A Gottle of Geer

The man on the other end of the line is beside himself.

“I’ve killed him! Dear God, I killed him!”

“Sir,” I insist, again, “please calm down. I need to understand the situation.”

“I need an ambulance for my partner.”

“Could I have your name please, sir?”

“I need an ambulance.”

“I understand, sir, but I need your name and address.”

“Yes, yes, Voyce, Seven Fulham Road.”

“Thank you, Mister Voyce.” I type the details, automatically informing the Ambulance Service, and the police.

“No, that’s my first name. My surname is Thrower.”

“Sorry, Mister Thrower. You say someone may have been killed?”

“Yes. Yes. I did it. To Bart. Oh, dear God, what have I done? Look at him, his head all smashed in! Maybe he’s not dead. I can’t see any blood. Do you think he might still be alive?”

“I’m sure he is, Mister Thrower.”

“Yes,” he hissed, “he would do that wouldn’t he? He’d do it just to spite me, just to taunt me. I should have shot him.”

“Shot him!”


“You have a gun?”


I gesticulate wildly. The supervisor rushes over. I mouth, ‘he has a gun.’

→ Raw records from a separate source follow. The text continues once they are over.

/-- All that lockdown entry leaves (R122, R132); the cause has been added before. -/
theorem enteredLockdown_enterLockdown {c : LockdownCause} {s z : State} (hz : z.lines = s.lines)
    (hq : z.queue = s.queue) (hn : (s.queue.map (·.line)).Nodup) (hp : z.profile = s.profile)
    (hc : z.berth.causes = s.berth.causes ||| c.bit) (ho : z.bus.orderLane = s.bus.orderLane)
    (ht : z.atTick = s.atTick) : EnteredLockdown c s (enterLockdown c z) := by
  have hl : ∀ m, z.line m = s.line m := fun m => by unfold State.line; rw [hz]
  have he : ∀ m, z.entry m = s.entry m := entry_congr hq
  -- the flush
  generalize hx : flush { z with berth := { z.berth with phase := .lockdown } } = x
  have xl : ∀ m, x.line m = (s.line m).flushed (s.entry m) := fun m => by
    rw [← hx, line_flush (by rw [show State.queue _ = z.queue from rfl, hq]; exact hn), ← hl, ← he]
    rfl
  have xb : x.berth = { z.berth with phase := .lockdown } := by rw [← hx, flush_berth]
  have xq : x.queue = [] := by rw [← hx]; exact flush_queue_empty _
  have xp : x.profile = s.profile := by rw [← hx, flush_profile, ← hp]
  have xi : x.image = s.image := congrArg Profile.active xp
  have xt : x.ticksFor = s.ticksFor := by
    funext ms
    unfold State.ticksFor
    rw [← hx, flush_atTick, ← ht]
  have xo : x.bus.orderLane = s.bus.orderLane := by
    rw [← hx, Bus.bare_orderLane (flush_bare _), ← ho]
  have start : Locking x x := ⟨by rw [xb], xq, rfl, rfl⟩
  -- the LOCKs
  have yl := line_lockdownLocks c start
  have yk := locking_lockdownLocks c start
  have yp := fun n => pair_lockdownLocks (n := n) c start
  have ym := fun e => mem_lockdownLocks (e := e) c start
  have yb : (eachLine (lockdownLock c) x).berth = x.berth := by
    refine (eachLine_keeps (P := fun t => Locking x t ∧ t.berth = x.berth) (fun n t ht => ?_)
      ⟨start, rfl⟩).2
    refine ⟨(lockdownLock_own n t ht.1).1, ?_⟩
    rw [lockdownLock_eq ht.1.queue ht.1.phase]
    split
    · simp [ht.2]
    · exact ht.2
  have yf : (eachLine (lockdownLock c) x).profile = x.profile := by
    refine (eachLine_keeps (P := fun t => Locking x t ∧ t.profile = x.profile) (fun n t ht => ?_)
      ⟨start, rfl⟩).2
    refine ⟨(lockdownLock_own n t ht.1).1, ?_⟩
    rw [lockdownLock_eq ht.1.queue ht.1.phase]
    split
    · simp [ht.2]
    · exact ht.2
  have main : enterLockdown c z = askBerth (silenceAt z.berth.phase (setBerthNotice .lockdownEntered
      (emptyLatches (withdrawPairs (eachLine (lockdownLock c) x))))) := by
    unfold enterLockdown changePhase entryActions
    rw [hx]
  generalize eachLine (lockdownLock c) x = y at *
  -- the latches and the rest
  have wl : ∀ m, (emptyLatches (withdrawPairs y)).line m = { y.line m with latch := none } := fun m =>
    (line_eachLine_modLine (fun _ l => { l with latch := none }) m (withdrawPairs y)).trans
      (by rw [line_withdrawPairs])
  have wb : (emptyLatches (withdrawPairs y)).berth = y.berth :=
    (eachLine_modLine_berth (fun _ l => { l with latch := none }) (withdrawPairs y)).trans (by simp)
  have wq : (emptyLatches (withdrawPairs y)).queue = y.queue :=
    (eachLine_modLine_queue (fun _ l => { l with latch := none }) (withdrawPairs y)).trans (by simp)
  have wf : (emptyLatches (withdrawPairs y)).profile = y.profile :=
    (eachLine_modLine_profile (fun _ l => { l with latch := none }) (withdrawPairs y)).trans (by simp)
  have wo : (emptyLatches (withdrawPairs y)).bus.orderLane = y.bus.orderLane.filter LaneEntry.stays :=
    congrArg Bus.orderLane
      (eachLine_modLine_bus (fun _ l => { l with latch := none }) (withdrawPairs y))
  generalize emptyLatches (withdrawPairs y) = w at *
  have ul : ∀ m, (enterLockdown c z).line m = w.line m := fun m => by rw [main]; simp
  have ub : (enterLockdown c z).berth = { w.berth with silence := none } := by
    rw [main, askBerth_berth]
    unfold silenceAt
    rw [setBerthNotice_berth, wb, yb, xb]
    rfl
  have uo : (enterLockdown c z).bus.orderLane = w.bus.orderLane := by
    rw [main, Bus.bare_orderLane (askBerth_bare _), silenceAt_bus,
      Bus.bare_orderLane (setBerthNotice_bare _ _)]
  have line : ∀ m, (enterLockdown c z).line m =
      { (((s.line m).flushed (s.entry m)).lockedDown x.image x.ticksFor c) with latch := none } :=
    fun m => by rw [ul, wl, yl, xl]
  have flushed : ∀ m, ((s.line m).flushed (s.entry m)).fitted = (s.line m).fitted ∧
      ((s.line m).flushed (s.entry m)).state = (s.line m).state ∧
      ((s.line m).flushed (s.entry m)).cls = (s.line m).cls ∧
      ((s.line m).flushed (s.entry m)).lastPart = (s.line m).lastPart ∧
      ((s.line m).flushed (s.entry m)).payout = (s.line m).payout ∧
      ((s.line m).flushed (s.entry m)).lengthUnknown = (s.line m).lengthUnknown ∧
      ((s.line m).flushed (s.entry m)).brakeSettle = (s.line m).brakeSettle ∧
      ((s.line m).flushed (s.entry m)).creep = (s.line m).creep ∧
      ((s.line m).flushed (s.entry m)).brakeSet = (s.line m).brakeSet := fun m => by
    unfold Line.flushed
    split <;> exact ⟨rfl, rfl, rfl, rfl, rfl, rfl, rfl, rfl, rfl⟩
  have locked : ∀ l : Line, (l.lockedDown x.image x.ticksFor c).lastHost = l.lastHost ∧
      (l.lockedDown x.image x.ticksFor c).notice = l.notice ∧
      (l.lockedDown x.image x.ticksFor c).payout = l.payout ∧
      (l.lockedDown x.image x.ticksFor c).lengthUnknown = l.lengthUnknown := fun l => by
    unfold Line.lockedDown
    split <;> exact ⟨rfl, rfl, rfl, rfl⟩
  refine ⟨by rw [ub, wb, yb, xb], by rw [ub, wb, yb, xb]; exact hc, by rw [ub], ?_, fun m e hm => ?_,
    fun m hf hm => ?_, fun m => ?_, fun m hm => ?_, fun m => by rw [line], fun e h => ?_,
    fun e h hst hm => ?_, ?_, ?_, fun m => ?_, ?_⟩
  · rw [main, askBerth_queue, silenceAt_queue, setBerthNotice_queue, wq]
    exact yk.queue
  · rw [line]
    refine ⟨(locked _).1.trans ?_, (locked _).2.1.trans ?_⟩ <;> rw [hm] <;> rfl
  · obtain ⟨f1, f2, f3, _⟩ := flushed m
    have hin : ((s.line m).flushed (s.entry m)).fitted = true ∧
        ((s.line m).flushed (s.entry m)).state.inMotion = true := by rw [f1, f2]; exact ⟨hf, hm⟩
    rw [line]
    unfold Line.lockedDown
    rw [if_pos hin, f2, f3]
    refine ⟨rfl, rfl, ?_⟩
    rw [uo, wo]
    exact List.mem_filter.mpr ⟨yp m (by rw [xl]; exact hin), lockPair_stays m⟩
  · obtain ⟨_, f2, _, _, _, _, f7⟩ := flushed m
    rw [line, xi, xt]
    exact (TakenIn.lockedDown c f2 f7).congr rfl rfl rfl
  · obtain ⟨f1, f2, f3, f4, _⟩ := flushed m
    rw [line]
    unfold Line.lockedDown
    rw [if_neg (by rw [f1, f2]; exact hm)]
    exact ⟨f2, f4⟩
  · rw [uo, wo] at h
    exact (stays_iff e).mp (List.mem_filter.mp h).2
  · rw [uo, wo]
    obtain ⟨f1, f2, _⟩ := flushed e.line
    refine List.mem_filter.mpr ⟨ym e ?_ (by rw [xo]; exact h), (stays_iff e).mpr hst⟩
    rw [xl, f1, f2]
    exact hm
  · rw [main, notice_askBerth]
    show (setBerthNotice _ _).notice _ = true
    exact notice_setBerthNotice _ _
  · have up : (enterLockdown c z).berth.phase = .lockdown := by rw [ub, wb, yb, xb]
    rw [main, askBerth_berth] at up
    rw [main]
    exact mem_askBerth (by rw [up]; decide)
  · rw [line]
    obtain ⟨_, _, _, _, f5, f6, _⟩ := flushed m
    exact ⟨(locked _).2.2.1.trans f5, (locked _).2.2.2.trans f6⟩
  · rw [main, askBerth_profile, silenceAt_profile, setBerthNotice_profile, wf, yf, xp]

/-- Lockdown entry leaves the still-present set and the supply block. -/
theorem enterLockdown_rest (c : LockdownCause) (s : State) :
    (enterLockdown c s).berth.present = s.berth.present ∧ (enterLockdown c s).supply = s.supply := by
  have h : ∀ t : State, (entryActions c t).berth.present = t.berth.present ∧
      (entryActions c t).supply = t.supply := fun t => by
    have h1 : (eachLine (lockdownLock c) (flush t)).berth.present = t.berth.present ∧
        (eachLine (lockdownLock c) (flush t)).supply = t.supply := by
      refine eachLine_keeps (P := fun u => u.berth.present = t.berth.present ∧ u.supply = t.supply)
        (fun n u hu => ?_) ⟨by simp, by simp⟩
      unfold lockdownLock transition
      dsimp only
      split
      · refine ⟨?_, by simp [hu.2]⟩
        unfold settle autoVacant
        split
        · rw [changePhase_berth]
          simp [hu.1]
        · simp [hu.1]
      · exact hu
    unfold entryActions
    rw [setBerthNotice_berth, setBerthNotice_supply]
    generalize eachLine (lockdownLock c) (flush t) = u at *
    exact ⟨(congrArg Berth.present (eachLine_modLine_berth
        (fun _ l => { l with latch := none }) (withdrawPairs u))).trans (by simp [h1.1]),
      (eachLine_modLine_supply (fun _ l => { l with latch := none }) (withdrawPairs u)).trans
        (by simp [h1.2])⟩
  unfold enterLockdown changePhase
  rw [askBerth_berth, askBerth_supply, silenceAt_supply]
  exact ⟨(h _).1, (h _).2⟩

“Oh shit! Keep him on the line!”

I nod. “Mister Thrower, could you …”

“The selfish little bastard. We are … we were a team, you know. Me and Bart, but I started it. It was my idea. I’m the comic, not him, but he just had to take over. He had to be the funny man, take all the credit. He wanted to be the star. Him!! He’s nothing without me. But he was so full of himself. ‘I’m the funny man,’ he’d taunt me. ‘You, you’re nothing, but a washed-out has-been. Only thing that keeps you going is alcohol,’ he would jibe. ‘Go on have another bottle of beer, you alci. Maybe you should try something stronger; whisky, vodka.’ It’s all his fault … that I drink. He drove me to it, the little bastard. He stole my show from me. He drove me to it. It’s his fault I killed him. He deserves everything he got. Yes, I killed him, yes, I did. What …? Who’s that? The police? You called the police? You bastard! I wanted an ambulance, not the police. You’re like the rest. You’re on his side. Everyone is. I’ll not go to prison for him. I will not! I WILL NOT!”

An ear-splitting explosion erupts from the ear piece.

“Mister Thrower!”

Silence, then a distant crash, shouting, yelling.

“Mister Thrower!”

“Hello, who’s this?

“I’m an emergency call operator, who’s that?”

“Constable Evans.”

“Is he … dead?”

“Unfortunately, yes”

“And the other one?”

“There isn’t another one.”

“There isn’t?”

“No, just a doll, what … oh … apparently it’s a ventriloquist’s dummy. It’s head’s pretty bashed in.”

“There a hammer nearby?”

“There is. Do you have any idea what happened?”

“I think so, but I don’t think you’re going to believe me.”